Changing coast, evolving coastal economy: The water management cluster in Southeast Louisiana in retrospect and prospect

Dr. Robert Habans

Published: Oct 04, 2019

Projections of sea level rise are increasingly ominous. It is an existential imperative that Southeast Louisiana emerge as a national leader in managing coastal land loss and flood risk. But doing so requires the intentional development of a specialized economic cluster. This brief identifies opportunities for strengthening the processes critical to building a cluster: sharing of resources and inputs to the production process, matching of workers and businesses to high-productivity opportunities, and learning in the form of specialized knowledge transfer and innovation. The timeframe for building the needed workforce and specialized knowledge base for the water management cluster is decades-long. But the time for Southeast Louisiana to capture “first mover” advantage is now.

Introduction

In Southeast Louisiana, coastal land loss directly threatens frontline communities, undermines the natural buffer against storm surge that protects urban centers, and promises to shape the regional economy for decades. Large-scale investment programs in coastal restoration and protection, water management infrastructure, and “nonstructural” adaptation face the delicate task of preventing a worst-case scenario: severe, irreversible damage not only to the region’s environmental landscapes but also its economic and social fabric. At risk is the very viability of coastal communities and the long-term prospects of the region.

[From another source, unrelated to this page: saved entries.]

-- ==== Sys2Proof/Syntax.lean ====
section
/-! DEFINITION. The syntax of CiA402-FSM: the 13 rows of spec/opcode_table.json (`Instr`), the values that
select one of them (`Select`, the Input Snapshot), the two records as typed fields, the input ports of
one step, and the lines of the stimulus script (30_encoding.md R105, R106). -/

namespace Sys2Proof

/-- The operations of the block: one constructor per row of spec/opcode_table.json. The seven of format
`S` are selected by the status word inside a CYCLE (30_encoding.md R98), the six of format `Q` by
`PHASE`, `RUN_FLAG` and the input ports (R99). -/
inductive Instr where
  /-- FRESET, fault reset (41_decision_engine.md R152). -/
  | freset
  /-- SHUTDN, shutdown command (R153). -/
  | shutdn
  /-- SWON, switch on (R154). -/
  | swon
  /-- ENOP, enable operation (R155). -/
  | enop
  /-- RUNA, hold enabled and command the setpoint, literal 0x1237 (R156). -/
  | runa
  /-- RUNB, the same action for the literal 0x1637 (R157). -/
  | runb
  /-- KEEP, unrecognized status (R158). It is the one row with more than one encoding, so it carries the
  status word that selected it; its meaning does not read it. -/
  | keep (statusWord : Half)
  /-- START, enter the cyclic loop (40_cyclic_exchange.md R122). -/
  | start
  /-- SFAIL, startup failure (R123). -/
  | sfail
  /-- CYCLE, one iteration of the loop (R125). -/
  | cycle
  /-- STOP, the loop-continuation check fails (R128). -/
  | stop
  /-- DRAINC, one drain cycle (R130). -/
  | drainc
  /-- STOPREQ, the host's stop request (R127). -/
  | stopreq
  deriving DecidableEq, Repr

/-- The mnemonic of the row (30_encoding.md R98, R99), as a trace prints it (R105). -/
def Instr.mnemonic : Instr → String
  | .freset => "FRESET"
  | .shutdn => "SHUTDN"
  | .swon => "SWON"
  | .enop => "ENOP"
  | .runa => "RUNA"
  | .runb => "RUNB"
  | .keep _ => "KEEP"
  | .start => "START"
  | .sfail => "SFAIL"
  | .cycle => "CYCLE"
  | .stop => "STOP"
  | .drainc => "DRAINC"
  | .stopreq => "STOPREQ"

/-- The register `PHASE`, the block's analogue of a program counter (10_state.md R21). An enumeration: the
codes 5 to 7 do not exist (93_implementation_defined.md U11). -/
inductive Phase where
  | idle
  | run
  | drain
  | halted
  | failed
  deriving DecidableEq, Repr

/-- The decoder output `DSTATE` (30_encoding.md R94). -/
inductive DState where
  | unrecognized
  | fault
  | switchOnDisabled
  | readyToSwitchOn
  | switchedOn
  | operationEnabled
  deriving DecidableEq, Repr

/-- What selects a sequencer operation or the host's event (30_encoding.md R99, 40_cyclic_exchange.md R120):
the two registers and the three one-bit input ports. -/
structure Select where
  phase : Phase
  runFlag : Bool
  start : Bool
  operational : Bool
  stopReq : Bool
  deriving DecidableEq, Repr

/-- Why no instruction is decoded. The first three are the rows 'none' of the step table
(40_cyclic_exchange.md R120); the last says that a byte string is no 16-byte record (30_encoding.md R90). -/
inductive Reject where
  /-- Phase IDLE with `start = 0`: the block waits. -/
  | waiting
  /-- Phase HALTED: final. -/
  | halted
  /-- Phase FAILED: final. -/
  | failed
  /-- Not 16 bytes, so not an Input Snapshot. -/
  | badLength (bytes : Nat)
  deriving DecidableEq, Repr

/-- What an instruction is decoded from: the status word (format `S`) or the selecting values
(format `Q`). -/
inductive Code where
  | status (word : Half)
  | select (x : Select)
  deriving DecidableEq, Repr

/-- The Input Snapshot as typed fields, in the order of its offsets (30_encoding.md R91). Signed fields are
two's-complement patterns. -/
structure Snapshot where
  statusWord : Half
  actualPosition : Word
  actualVelocity : Word
  actualTorque : Half
  errorCode : Half
  modeDisplay : Byte
  pad : Byte
  deriving DecidableEq, Repr

/-- The Output Command as typed fields, in the order of its offsets (30_encoding.md R92). -/
structure Command where
  controlWord : Half
  targetPosition : Word
  targetVelocity : Word
  targetTorque : Half
  maxTorque : Half
  operatingMode : Byte
  pad : Byte
  deriving DecidableEq, Repr

/-- The result of one exchange, `env.resp` (00_scope.md R16, 20_memory.md R68). -/
inductive Resp where
  /-- A response arrived: its 16 bytes (byte 0 in bits 7:0) and the health value. -/
  | fresh (bytes : Record) (wkc : Half)
  /-- The exchange timed out; the health value is still reported. -/
  | stale (wkc : Half)
  deriving DecidableEq, Repr

/-- The input ports of 10_state.md R38 as one step of the model sees them. -/
structure Inputs where
  start : Bool
  operational : Bool
  stopReq : Bool
  exRespFresh : Bool
  exIn : Record
  exWkc : Half
  deriving DecidableEq, Repr, Inhabited

/-- The fields of an `EX` line (30_encoding.md R105). An omitted field is 0; an omitted `md` is `MODE_CSV`
and an omitted `wkc` is `WKC_EXPECTED`, so these two may be absent. -/
structure ExFields where
  sw : Half := 0
  pos : Word := 0
  vel : Word := 0
  tq : Half := 0
  err : Half := 0
  md : Option Byte := none
  pad : Byte := 0
  wkc : Option Half := none
  deriving DecidableEq, Repr

/-- One `name=value` of a `CONFIG` line (30_encoding.md R105), and the pseudo-item `RPM=r` (R106). The
parameters are those of 00_scope.md R8 that the host may set. -/
inductive ConfigItem where
  | targetVel (v : Word)
  | modeCsv (v : Byte)
  | maxTorque (v : Half)
  | resolution (v : Nat)
  | reportPeriod (v : Nat)
  | moveThreshold (v : Nat)
  | wkcExpected (v : Half)
  | strictStatus (v : Bool)
  | rpm (r : Rat)
  deriving DecidableEq, Repr

/-- An `EX` line of the stimulus script (30_encoding.md R105): one exchange with a FRESH response, or one
that timed out. -/
inductive ExLine where
  | fresh (fields : ExFields)
  | stale (wkc : Option Half)
  deriving DecidableEq, Repr

/-- A line of the stimulus script (30_encoding.md R105), after the expansion of the pseudo-lines
(R106). -/
inductive Line where
  | config (items : List ConfigItem)
  | start (op : Bool)
  | ex (line : ExLine)
  | stopreq
  deriving DecidableEq, Repr

end Sys2Proof
end

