-- ==== Sys2Proof/Laws/Decode.lean ====
section
/-! SUPPORT. The decoder says once what it can answer: the table search is the chain of equality tests of
30_encoding.md R94 and 41_decision_engine.md R151. -/

namespace Sys2Proof

theorem decodeStatus_eq (sw : Half) : decodeStatus sw =
    if sw = 0x1208 then .freset
    else if sw = 0x1250 then .shutdn
    else if sw = 0x1231 then .swon
    else if sw = 0x1233 then .enop
    else if sw = 0x1237 then .runa
    else if sw = 0x1637 then .runb
    else .keep sw := by
  have all : ∀ x : Half, x &&& 0xFFFF = x := fun x => by
    have := BitVec.and_allOnes (x := x)
    simpa using this
  have none : ∀ x : Half, x &&& 0x0000 = 0x0000 := fun x => by simp
  simp only [decodeStatus, sRows, firstRow, all, none]
  split_ifs <;> rfl

/-- A listed word is one of the six literals. -/
theorem listed_iff (sw : Half) : listedStatusWords.contains sw = true ↔
    sw = 0x1208 ∨ sw = 0x1250 ∨ sw = 0x1231 ∨ sw = 0x1233 ∨ sw = 0x1237 ∨ sw = 0x1637 := by
  simp [listedStatusWords]

/-- Every word that is not listed selects KEEP. -/
theorem decodeStatus_of_not_listed (sw : Half) (h : listedStatusWords.contains sw = false) :
    decodeStatus sw = .keep sw := by
  have hn : ¬ (listedStatusWords.contains sw = true) := fun e => Bool.noConfusion (h.symm.trans e)
  rw [listed_iff] at hn
  push Not at hn
  obtain ⟨h1, h2, h3, h4, h5, h6⟩ := hn
  rw [decodeStatus_eq, if_neg h1, if_neg h2, if_neg h3, if_neg h4, if_neg h5, if_neg h6]

/-- What the sequencer or the host executes next, case by case (40_cyclic_exchange.md R120, R127). -/
theorem selectOp_cases {x : Select} {i : Instr} (h : selectOp x = .ok i) :
    (x.stopReq = true ∧ i = .stopreq) ∨
    (x.stopReq = false ∧ x.phase = .idle ∧ x.start = true ∧ x.operational = true ∧ i = .start) ∨
    (x.stopReq = false ∧ x.phase = .idle ∧ x.start = true ∧ x.operational = false ∧ i = .sfail) ∨
    (x.stopReq = false ∧ x.phase = .run ∧ x.runFlag = true ∧ i = .cycle) ∨
    (x.stopReq = false ∧ x.phase = .run ∧ x.runFlag = false ∧ i = .stop) ∨
    (x.stopReq = false ∧ x.phase = .drain ∧ i = .drainc) := by
  rcases x with ⟨p, rf, st, op, sr⟩
  cases p <;> cases rf <;> cases st <;> cases op <;> cases sr <;>
    simp_all [selectOp, selectSequencer]

/-- When nothing is selected (40_cyclic_exchange.md R120). -/
theorem selectOp_error_cases {x : Select} {e : Reject} (h : selectOp x = .error e) :
    x.stopReq = false ∧
    ((x.phase = .idle ∧ x.start = false) ∨ x.phase = .halted ∨ x.phase = .failed) := by
  rcases x with ⟨p, rf, st, op, sr⟩
  cases p <;> cases rf <;> cases st <;> cases op <;> cases sr <;>
    simp_all [selectOp, selectSequencer]

end Sys2Proof
end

This brief revisits the question of how we define the water economy as a means to explore a more important question: How might the mechanisms that give rise to geographically clustered activities shape the region’s response to economic and environmental uncertainty? The analysis examines raw employment and earnings trends, the changing relative concentration of industries over time, measures of job growth net of national-industry trends, models of transactions between industries, and detailed contracting data from both the Coastal Protection and Restoration Authority (CPRA) and U.S. Army Corps of Engineers (USACE) to summarize recent trends and discuss the performance of the water management cluster within the context of activities required to facilitate its growth.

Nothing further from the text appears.